EXERCISE
Please copy exactly the lines from the top of the data through the line containing "position : BitVec 19 := 0", and nothing else.

INPUT MATERIAL
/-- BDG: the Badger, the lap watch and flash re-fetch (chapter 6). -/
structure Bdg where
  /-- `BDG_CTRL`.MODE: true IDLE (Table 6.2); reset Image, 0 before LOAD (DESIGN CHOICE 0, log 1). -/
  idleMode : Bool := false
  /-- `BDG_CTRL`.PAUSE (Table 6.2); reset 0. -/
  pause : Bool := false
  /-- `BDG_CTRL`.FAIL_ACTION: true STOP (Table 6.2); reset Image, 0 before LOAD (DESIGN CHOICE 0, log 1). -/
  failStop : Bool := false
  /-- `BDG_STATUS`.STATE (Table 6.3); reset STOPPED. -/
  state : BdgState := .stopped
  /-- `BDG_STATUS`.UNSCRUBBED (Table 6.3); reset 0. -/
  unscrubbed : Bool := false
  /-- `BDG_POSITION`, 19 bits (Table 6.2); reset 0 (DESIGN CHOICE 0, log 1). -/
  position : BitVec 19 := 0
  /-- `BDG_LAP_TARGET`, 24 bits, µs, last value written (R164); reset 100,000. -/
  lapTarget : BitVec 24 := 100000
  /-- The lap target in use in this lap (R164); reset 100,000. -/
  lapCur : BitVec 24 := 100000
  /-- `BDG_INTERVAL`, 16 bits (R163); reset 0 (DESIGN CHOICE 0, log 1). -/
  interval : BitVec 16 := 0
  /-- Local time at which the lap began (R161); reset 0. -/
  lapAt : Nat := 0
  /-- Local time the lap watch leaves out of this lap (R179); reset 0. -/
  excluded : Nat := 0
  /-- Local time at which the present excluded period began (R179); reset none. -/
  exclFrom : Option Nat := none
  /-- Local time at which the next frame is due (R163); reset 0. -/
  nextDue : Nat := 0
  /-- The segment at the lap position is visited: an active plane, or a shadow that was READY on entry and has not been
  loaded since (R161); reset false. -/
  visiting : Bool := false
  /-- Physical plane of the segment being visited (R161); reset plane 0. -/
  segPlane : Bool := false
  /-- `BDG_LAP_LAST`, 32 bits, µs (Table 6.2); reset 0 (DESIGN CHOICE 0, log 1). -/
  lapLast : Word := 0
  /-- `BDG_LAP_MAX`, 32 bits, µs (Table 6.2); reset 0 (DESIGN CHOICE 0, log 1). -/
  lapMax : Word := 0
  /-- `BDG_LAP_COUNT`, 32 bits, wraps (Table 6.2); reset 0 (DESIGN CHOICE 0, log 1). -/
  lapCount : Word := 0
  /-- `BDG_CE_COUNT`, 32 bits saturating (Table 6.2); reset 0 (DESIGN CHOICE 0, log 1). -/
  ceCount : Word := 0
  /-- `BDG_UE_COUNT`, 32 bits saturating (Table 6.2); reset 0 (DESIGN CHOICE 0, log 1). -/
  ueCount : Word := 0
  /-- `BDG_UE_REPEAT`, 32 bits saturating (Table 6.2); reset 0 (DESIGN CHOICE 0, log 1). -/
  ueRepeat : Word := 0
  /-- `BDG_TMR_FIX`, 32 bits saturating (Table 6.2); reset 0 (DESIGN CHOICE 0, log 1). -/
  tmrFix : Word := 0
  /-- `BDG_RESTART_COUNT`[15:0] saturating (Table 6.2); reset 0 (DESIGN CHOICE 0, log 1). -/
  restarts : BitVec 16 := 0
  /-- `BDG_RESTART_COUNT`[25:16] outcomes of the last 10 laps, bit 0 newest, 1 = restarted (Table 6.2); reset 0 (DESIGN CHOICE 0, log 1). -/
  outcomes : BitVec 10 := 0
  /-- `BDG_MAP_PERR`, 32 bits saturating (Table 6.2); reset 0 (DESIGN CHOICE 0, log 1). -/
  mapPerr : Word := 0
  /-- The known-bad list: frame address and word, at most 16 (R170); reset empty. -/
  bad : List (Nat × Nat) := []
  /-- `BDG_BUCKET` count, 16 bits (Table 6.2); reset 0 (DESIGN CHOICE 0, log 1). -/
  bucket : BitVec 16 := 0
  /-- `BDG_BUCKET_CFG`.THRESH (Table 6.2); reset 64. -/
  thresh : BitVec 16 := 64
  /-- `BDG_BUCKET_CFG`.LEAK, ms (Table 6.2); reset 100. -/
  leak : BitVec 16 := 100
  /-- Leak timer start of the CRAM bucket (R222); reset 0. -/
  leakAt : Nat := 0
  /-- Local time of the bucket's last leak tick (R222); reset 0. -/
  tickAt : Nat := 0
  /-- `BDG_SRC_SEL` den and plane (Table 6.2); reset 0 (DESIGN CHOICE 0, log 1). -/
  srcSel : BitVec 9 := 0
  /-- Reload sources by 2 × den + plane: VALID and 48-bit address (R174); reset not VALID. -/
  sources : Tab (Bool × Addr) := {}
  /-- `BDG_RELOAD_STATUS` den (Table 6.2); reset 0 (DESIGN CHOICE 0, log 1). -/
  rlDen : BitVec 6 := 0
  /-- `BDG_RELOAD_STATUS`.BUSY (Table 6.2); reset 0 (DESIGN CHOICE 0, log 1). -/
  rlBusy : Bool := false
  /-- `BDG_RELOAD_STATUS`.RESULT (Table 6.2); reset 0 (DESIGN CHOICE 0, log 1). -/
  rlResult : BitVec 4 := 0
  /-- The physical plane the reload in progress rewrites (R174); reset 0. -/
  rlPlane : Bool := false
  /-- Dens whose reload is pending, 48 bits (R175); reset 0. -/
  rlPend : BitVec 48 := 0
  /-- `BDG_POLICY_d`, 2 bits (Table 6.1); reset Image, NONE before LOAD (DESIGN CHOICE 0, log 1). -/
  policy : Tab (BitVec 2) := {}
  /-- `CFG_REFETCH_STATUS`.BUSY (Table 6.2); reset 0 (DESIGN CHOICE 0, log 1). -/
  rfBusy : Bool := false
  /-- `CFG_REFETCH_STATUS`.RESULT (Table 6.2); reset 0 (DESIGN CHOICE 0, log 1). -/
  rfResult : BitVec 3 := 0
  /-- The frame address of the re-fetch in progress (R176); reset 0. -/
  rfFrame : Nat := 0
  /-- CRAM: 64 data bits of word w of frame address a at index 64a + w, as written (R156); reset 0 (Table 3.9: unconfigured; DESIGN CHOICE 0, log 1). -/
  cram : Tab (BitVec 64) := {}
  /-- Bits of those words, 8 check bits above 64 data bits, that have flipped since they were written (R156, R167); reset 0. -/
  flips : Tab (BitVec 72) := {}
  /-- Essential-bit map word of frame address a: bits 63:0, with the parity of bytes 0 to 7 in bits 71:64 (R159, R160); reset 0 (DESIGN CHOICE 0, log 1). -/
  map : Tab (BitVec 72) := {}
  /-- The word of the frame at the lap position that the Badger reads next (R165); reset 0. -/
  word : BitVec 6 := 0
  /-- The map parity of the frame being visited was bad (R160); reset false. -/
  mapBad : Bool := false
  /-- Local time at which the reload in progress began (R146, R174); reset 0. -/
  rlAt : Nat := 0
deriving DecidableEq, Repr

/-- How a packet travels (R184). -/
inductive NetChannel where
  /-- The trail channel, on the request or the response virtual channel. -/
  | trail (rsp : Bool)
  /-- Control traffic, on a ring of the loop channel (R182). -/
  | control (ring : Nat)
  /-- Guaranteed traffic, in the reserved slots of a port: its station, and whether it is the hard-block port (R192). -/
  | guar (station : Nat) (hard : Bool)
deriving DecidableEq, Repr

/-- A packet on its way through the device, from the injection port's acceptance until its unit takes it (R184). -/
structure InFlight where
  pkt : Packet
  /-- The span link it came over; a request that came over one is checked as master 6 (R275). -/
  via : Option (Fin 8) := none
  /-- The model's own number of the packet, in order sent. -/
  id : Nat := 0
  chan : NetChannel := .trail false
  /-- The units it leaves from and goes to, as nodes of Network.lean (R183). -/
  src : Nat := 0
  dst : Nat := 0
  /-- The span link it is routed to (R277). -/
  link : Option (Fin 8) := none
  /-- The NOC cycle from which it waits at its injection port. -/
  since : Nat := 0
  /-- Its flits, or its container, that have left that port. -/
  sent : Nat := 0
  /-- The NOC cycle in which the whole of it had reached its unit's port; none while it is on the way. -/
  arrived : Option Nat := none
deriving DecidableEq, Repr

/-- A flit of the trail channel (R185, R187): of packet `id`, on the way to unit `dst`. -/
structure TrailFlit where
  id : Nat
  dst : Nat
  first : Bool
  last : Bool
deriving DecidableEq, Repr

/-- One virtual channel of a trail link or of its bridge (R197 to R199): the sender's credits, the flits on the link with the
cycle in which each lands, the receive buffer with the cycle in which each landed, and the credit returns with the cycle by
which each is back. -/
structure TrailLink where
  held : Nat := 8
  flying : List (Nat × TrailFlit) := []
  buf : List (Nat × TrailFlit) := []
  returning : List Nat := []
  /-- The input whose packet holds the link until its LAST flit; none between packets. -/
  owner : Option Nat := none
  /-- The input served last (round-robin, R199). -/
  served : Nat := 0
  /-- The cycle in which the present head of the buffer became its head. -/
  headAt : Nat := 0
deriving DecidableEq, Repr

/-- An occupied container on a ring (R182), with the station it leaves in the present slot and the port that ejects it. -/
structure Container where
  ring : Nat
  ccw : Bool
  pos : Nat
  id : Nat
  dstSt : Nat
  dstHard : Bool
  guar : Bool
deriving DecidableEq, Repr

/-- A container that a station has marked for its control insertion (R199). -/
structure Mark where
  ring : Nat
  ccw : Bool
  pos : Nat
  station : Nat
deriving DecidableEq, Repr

RESPONSE TO THE TASK
/-- BDG: the Badger, the lap watch and flash re-fetch (chapter 6). -/
structure Bdg where
  /-- `BDG_CTRL`.MODE: true IDLE (Table 6.2); reset Image, 0 before LOAD (DESIGN CHOICE 0, log 1). -/
  idleMode : Bool := false
  /-- `BDG_CTRL`.PAUSE (Table 6.2); reset 0. -/
  pause : Bool := false
  /-- `BDG_CTRL`.FAIL_ACTION: true STOP (Table 6.2); reset Image, 0 before LOAD (DESIGN CHOICE 0, log 1). -/
  failStop : Bool := false
  /-- `BDG_STATUS`.STATE (Table 6.3); reset STOPPED. -/
  state : BdgState := .stopped
  /-- `BDG_STATUS`.UNSCRUBBED (Table 6.3); reset 0. -/
  unscrubbed : Bool := false
  /-- `BDG_POSITION`, 19 bits (Table 6.2); reset 0 (DESIGN CHOICE 0, log 1). -/
  position : BitVec 19 := 0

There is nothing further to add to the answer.